Davranışsal: Piyasa temelli araçsal değerlerin, 'doğru olanı yapmak' için içsel, yurttaşlık değerlerimizi aşındırdığı ve bozduğu kanıtlanmıştır.

- Harvard profesörü ve filozof Michael Sandel gibi pek çok akademisyen, eşit olmayan ekonomik arka plan koşullarında yürütülen piyasa temelli sistemlerin, gerçekten gönüllü olmayan seçimleri nasıl 'zorladığını' belgeledi. Burada, yerel bir topluluk üyesiyle yaptığım bir konuşmanın kişisel anekdotunu hatırladım: “Karbon piyasasıyla savaşmak için karbon piyasasına giriyoruz. Bu güçler ne olursa olsun geliyor, bu yüzden oyunu oynasak iyi olur”.

- Benzer şekilde araştırmalar, ahlaki değerlerin piyasa değeri ve mübadele yoluyla bozulabileceğini kanıtlamıştır. Piyasa normları, piyasa dışı normları dışlayabilir. Kirlilik konusunda küresel piyasalar etkili olabilir, ancak "bir yurttaşlık yükümlülüğünü dışarıdan temin ederler" ve sorumlu bir çevre etiğinin gerektirdiği ortak kısıtlama ve fedakarlık ruhunu baltalarlar. Ve öyle görünüyor ki, parasal bir ödeme, zamanında ortaya çıkma konusundaki ahlaki yükümlülüğü bir kez aşındırdığında, eski sorumluluk duygusunu yeniden canlandırmak zorlaşıyor ( What Money Can't Buy: The Moral Limits to Markets ).

- Ekonomist Fred Hirsch, bir ürün veya hizmetin "gayri resmi mübadele, karşılıklı yükümlülük, özgecilik veya sevgi veya hizmet veya yükümlülük duyguları gibi başka bir temelden ziyade" ticari şartlarla tedarik edilmesinin değiştiği buna "ticarileştirme etkisi" adını verdi. BT. Sivil erdem, fedakarlık, dayanışma - kullan ya da kaybet. Piyasalar bu kasları çalıştırmamıza yardımcı olmuyor.

Sosyal: Bu tür pazarların vaat edilen mali ödülleri, zaten varlıklı olan aktörleri desteklemeye hizmet edecek ve toprakta yaşayan topluluklara damlatılmayacaktır.

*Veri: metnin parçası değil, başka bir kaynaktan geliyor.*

theorem coreValue_grows {z0 : State} {s : State} {l : List Byte} (hg : Grows z0 s) :
    Grows z0 (coreValue s l) := by
  unfold coreValue
  repeat' first
    | with_reducible exact hg | with_reducible assumption
    | fail_if_no_progress (with_reducible refine mk_grows ?_ rfl)
    | with_reducible refine Grows.pair2 (by assumption) ?_
    | with_reducible refine Grows.pair1 (by assumption) ?_
    | with_reducible refine Grows.ofOpt (by assumption) ?_ | intro _ | split | dsimp only

theorem coreWrite_grows {z0 : State} {s : State} {m : Master} {a n : Nat} {l : List Byte} {reads : BusReads} (hg : Grows z0 s) :
    Grows z0 (coreWrite s m a n l reads) := by
  unfold coreWrite
  repeat' first
    | with_reducible exact hg | with_reducible assumption | with_reducible apply pageAccess_grows
    | with_reducible apply busWrite_grows | with_reducible apply ramWrite_grows
    | fail_if_no_progress (with_reducible refine mk_grows ?_ rfl)
    | with_reducible refine Grows.pair2 (by assumption) ?_
    | with_reducible refine Grows.pair1 (by assumption) ?_
    | with_reducible refine Grows.ofOpt (by assumption) ?_ | intro _ | split | dsimp only

theorem coreRead_grows {z0 : State} {s : State} {m : Master} {a n : Nat} (hg : Grows z0 s) :
    Grows z0 (coreRead s m a n) := by
  unfold coreRead
  repeat' first
    | with_reducible exact hg | with_reducible assumption | with_reducible apply pageAccess_grows
    | with_reducible apply busRead_grows | with_reducible apply coreValue_grows
    | fail_if_no_progress (with_reducible refine mk_grows ?_ rfl)
    | with_reducible refine Grows.pair2 (by assumption) ?_
    | with_reducible refine Grows.pair1 (by assumption) ?_
    | with_reducible refine Grows.ofOpt (by assumption) ?_ | intro _ | split | dsimp only

theorem registerWrite_grows {z0 : State} {s : State} {m : Master} {off val : Nat} {reads : BusReads} (hg : Grows z0 s) :
    Grows z0 (registerWrite s m off val reads) := by
  unfold registerWrite
  repeat' first
    | with_reducible exact hg | with_reducible assumption | with_reducible apply busWrite_grows
    | with_reducible apply coreWrite_grows | fail_if_no_progress (with_reducible refine mk_grows ?_ rfl)
    | with_reducible refine Grows.pair2 (by assumption) ?_
    | with_reducible refine Grows.pair1 (by assumption) ?_
    | with_reducible refine Grows.ofOpt (by assumption) ?_ | intro _ | split | dsimp only

theorem narrowAccess_grows {z0 : State} {s : State} {m : Master} {off n : Nat} {x : NarrowAccess} (hg : Grows z0 s) :
    Grows z0 (narrowAccess s m off n x) := by
  unfold narrowAccess
  repeat' first
    | with_reducible exact hg | with_reducible assumption | with_reducible apply unsupported_grows
    | with_reducible apply coreWrite_grows | with_reducible apply coreRead_grows
    | fail_if_no_progress (with_reducible refine mk_grows ?_ rfl)
    | with_reducible refine Grows.pair2 (by assumption) ?_
    | with_reducible refine Grows.pair1 (by assumption) ?_
    | with_reducible refine Grows.ofOpt (by assumption) ?_ | intro _ | split | dsimp only

end Sys2Proof.Machine
end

Sistematik: Serbest piyasayı, neoliberalizmi, gücü ve üstel büyüme varsayımlarını sorgulayan daha derin dünya görüşü değişimine (Conservation Revolution — Bram Buscher ve Robert Fletcher) değinmediği sürece, bunların hepsi bir dikkat dağıtıcıdır.

Son iki nokta için, karbon kovboyları fenomenini, yerli halkın topraklarından sürülmesini ve insanlar araziyi eski haline getirmekten ve (bazen şüpheli) karbonu talep etmekten makul bir kâr elde edebileceğinizi fark ettiklerinde dünya genelinde meydana gelen toprak gaspını düşünün. yükseltme Bence çoğu insan, en yüksek potansiyelimizin birbirimizle ve doğayla içsel, ilişkisel değerlerde yattığı, bir ormanla fiyatı nedeniyle değil, doğru ilişki içinde yaşamayı istediğimiz bir dünyada yaşamak istedikleri konusunda hemfikirdir. veya bizim adımıza bir gelir elde edebilir, ancak ormana karşı bir akrabalık ve bakım duygusu hissettiğimiz için.